WHAT YOU ARE ASKED TO DO: If a line in the entries contains the word "getD", list it.

DATA IN THIS EXERCISE:
def State.rule (s : State) (w r : Nat) : EditRule :=
  ⟨s.rb Fx.CFL_TW_RULE0_EN w r, s.rf Fx.CFL_TW_RULE0_DIR w r, s.rf Fx.CFL_TW_RULE0_OP w r, s.rf Fx.CFL_TW_RULE0_OFS w r,
   s.rf Fx.CFL_TW_RULE0_LEN w r + 1, s.rf Fx.CFL_TW_RULE0_MOFS w r, s.rg .CFL_TW_RULE1 w r, s.rg .CFL_TW_RULE2 w r,
   s.rf Fx.CFL_TW_RULE3_ADDEND w r, s.rf Fx.CFL_TW_RULE3_POOL w r⟩

/-- R158: the constraints of Table 04-3 between the fields of a rule. -/
def EditRule.bad (x : EditRule) : Bool :=
  decide (1518 < x.ofs + x.len) || decide (1518 < x.mofs + 4)
    || (x.op != 0 && decide (x.ofs < 14))
    || ((x.op == 2 || x.op == 4) && decide (4 < x.len))
    || (x.op != 0 && x.mask != 0#32 && decide (x.ofs < x.mofs + 4))
    || (if x.op == 4 then x.addend == 0 || x.pool != 0 else x.addend != 0)
    || decide (0x200000 < x.pool + x.len)

/-- R159: the rule takes effect on a frame as received. -/
def EditRule.hits (x : EditRule) (d : List Byte) : Bool :=
  BitVec.ofNat 32 (leNat ((List.range 4).map fun k => d.getD (x.mofs + k) 0)) &&& x.mask == x.mtch &&& x.mask

/-- The bytes of a range that are present in a frame. -/
def sliceOf (d : List Byte) (o n : Nat) : List Byte := (d.drop o).take n

/-- Replace the bytes of a frame from `o` on, those that are present (R166). -/
def spliceAt (d : List Byte) (o : Nat) (x : List Byte) : List Byte :=
  d.take o ++ x.take (d.length - o) ++ d.drop (o + x.length)

/-- Table 04-4: the frame bytes after one rule, applied to the bytes as the lower-numbered rules left them (R160). -/
def EditRule.edit (x : EditRule) (pool : List Byte) (d : List Byte) : List Byte :=
  let field := (List.range x.len).map fun k => d.getD (x.ofs + k) 0
  match x.op with
  | 1 => spliceAt d x.ofs pool
  | 2 => spliceAt d x.ofs (leBytes x.len (leNat field + leNat pool))
  | 3 => spliceAt d x.ofs ((field.zip pool).map fun p => p.1 ||| p.2)
  | 4 => spliceAt d x.ofs (leBytes x.len (leNat field + x.addend))
  | _ => d

/-- The rules of a window that take effect on a frame of a direction (R157, R159). -/
def State.activeRules (s : State) (w dir : Nat) (d : List Byte) : List EditRule :=
  let et := s.rf Fx.CFL_TW_ETYPE_ETYPE w
  if et == 0 || be16 d 12 != et then []
  else ((List.range 32).map (s.rule w)).filter fun x => x.en && x.dir == dir && x.hits d

/-- The frame as it leaves the window (R156, R160, R161). -/
def State.editFrame (s : State) (w dir : Nat) (d : List Byte) : List Byte :=
  (s.activeRules w dir d).foldl (fun o x => x.edit (s.poolRd x.pool x.len) o) d

/-- R155, R167: both MACs of a window are at 100 Mb/s full duplex where they have a link. -/
def State.mac100 (s : State) (p : Nat) : Bool := (s.macOf p).rate == 2 && !(s.macOf p).half
def State.twSuspended (s : State) (w : Nat) : Bool :=
  let a := s.rf Fx.CFL_TW_CFG_PORT_A w
  let b := s.rf Fx.CFL_TW_CFG_PORT_B w
  s.rb Fx.CFL_TW_CFG_EN w && ((s.portLink a && !s.mac100 a) || (s.portLink b && !s.mac100 b))

def State.twUpd (s : State) (w : Nat) (f : Transit → Transit) : State := { s with cfl := { s.cfl with tw := vupd s.cfl.tw w f } }
def State.twOf (s : State) (w : Nat) : Transit := (s.cfl.tw[w]?).getD ⟨none, none⟩
def State.twCnt (s : State) (w k : Nat) : State := s.bump Fx.CFL_TW_CNT_COUNT 1 w k

/-- TRANSIT_FRAME_START: a frame arrives on A or B of an enabled window (R156 to R161, R167). -/
def execTransitFrameStart (w : Fin 4) (fromA : Bool) (data : List Byte) (s : State) : Out State :=
  let k := w.val
  let a := s.rf Fx.CFL_TW_CFG_PORT_A k
  let b := s.rf Fx.CFL_TW_CFG_PORT_B k
  let inp := if fromA then a else b
  let exit_ := if fromA then b else a
  let dir := if fromA then 0 else 1
  if !s.rb Fx.CFL_TW_CFG_EN k || !s.portLink inp || !s.phyOn inp then .next s
  else if s.twSuspended k then .next (s.twCnt k 7)
  else
    let out := if s.portLink exit_ then some exit_ else if s.rb Fx.CFL_TW_CFG_AUTO_LOOP k then some inp else none
    match out with
    | none => .next (s.twCnt k 7)
    | some _ =>
      let edited := s.editFrame k dir data
      let any_ := !(s.activeRules k dir data).isEmpty
      let s1 := s.twCnt k (if fromA then 0 else 1)
      let s2 := if any_ then s1.twCnt k 2 else s1
      .next (s2.twUpd k fun t => if fromA then { t with frAB := some (data, edited) } else { t with frBA := some (data, edited) })

/-- R164: the LATCH commits of a frame, and the sequence word. -/
def State.twCommit (s : State) (w dir : Nat) (d : List Byte) : State :=
  let rs := (s.activeRules w dir d).filter fun x => x.op == 0 && decide (x.ofs + x.len ≤ d.length)
  let s1 := rs.foldl (fun s x => s.poolWrProt x.pool (sliceOf d x.ofs x.len)) s
  if s.rb Fx.CFL_TW_SEQ_EN w && !rs.isEmpty then
    let a := s.rf Fx.CFL_TW_SEQ_ADDR w * 8
    s1.poolWrProt a (leBytes 4 (leNat (s1.poolRd a 4) + 1))
  else s1

/-- R168: a copy of a frame that passed the window is enqueued on SP15. -/
def State.twCopy (s : State) (w inp : Nat) (d : List Byte) (ts : Nat) : State :=
  if s.rb Fx.CFL_TW_CFG_COPY_EN w && be16 d 12 == s.rf Fx.CFL_TW_ETYPE_COPY_ETYPE w then
    let c := s.rf Fx.CFL_TW_CFG_COPY_CLS w
    let n := cellsOf (d.length + 4)
    let compat := s.rb Fx.CFL_CTL_COMPAT
    let waiting := s.cfl.residue.any fun r => r.port == 15 && r.cls == c
    let room := !(compat && waiting) && s.fits 15 c n || compat && decide (s.cfl.residue.length < 512)
    if s.admits n c && room && s.rb Fx.CFL_CTL_EN then
      let tb := s.rf Fx.MAC_CFG_TS_TB inp
      s.storeComplete (mkFrame d inp c (s.classify inp d).1 (s.classify inp d).2 .wire none true
        (if s.tbOos tb then none else some ts) tb) [15]
    else s.twCnt w 6
  else s

/-- TRANSIT_FRAME_END: a transit frame ends (R164 to R166, R168) (DESIGN CHOICE, log entry 190). -/
def execTransitFrameEnd (w : Fin 4) (fromA : Bool) (fcs : FcsKind) (full : Bool) (ts : Nat) (s : State) : Out State :=
  let k := w.val
  let t := s.twOf k
  let inp := if fromA then s.rf Fx.CFL_TW_CFG_PORT_A k else s.rf Fx.CFL_TW_CFG_PORT_B k
  let exit_ := if fromA then s.rf Fx.CFL_TW_CFG_PORT_B k else s.rf Fx.CFL_TW_CFG_PORT_A k
  let dir := if fromA then 0 else 1
  match (if fromA then t.frAB else t.frBA) with
  | none => .next s
  | some (d, e) =>
    let s1 := s.twUpd k fun t => if fromA then { t with frAB := none } else { t with frBA := none }
    let port := if s.portLink exit_ then exit_ else inp
    let long := decide (1522 < d.length + 4)
    let stomp := fcs != .good || long
    let s2 := s1.emit (.transit port (if long then e.take 1518 else e) stomp)
    if fcs != .good then .next (s2.twCnt k 4)
    else if long then .next s2
    else
      let short := (s.activeRules k dir d).any fun x => decide (d.length < x.ofs + x.len)
      let s3 := if short then s2.twCnt k 3 else s2
      let latches := !((s.activeRules k dir d).filter fun x => x.op == 0).isEmpty
      let s4 := if latches then (if full then s3.twCnt k 5 else s3.twCommit k dir d) else s3
      .next (s4.twCopy k inp e ts)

YOUR RESPONSE:
  BitVec.ofNat 32 (leNat ((List.range 4).map fun k => d.getD (x.mofs + k) 0)) &&& x.mask == x.mtch &&& x.mask
  let field := (List.range x.len).map fun k => d.getD (x.ofs + k) 0
def State.twOf (s : State) (w : Nat) : Transit := (s.cfl.tw[w]?).getD ⟨none, none⟩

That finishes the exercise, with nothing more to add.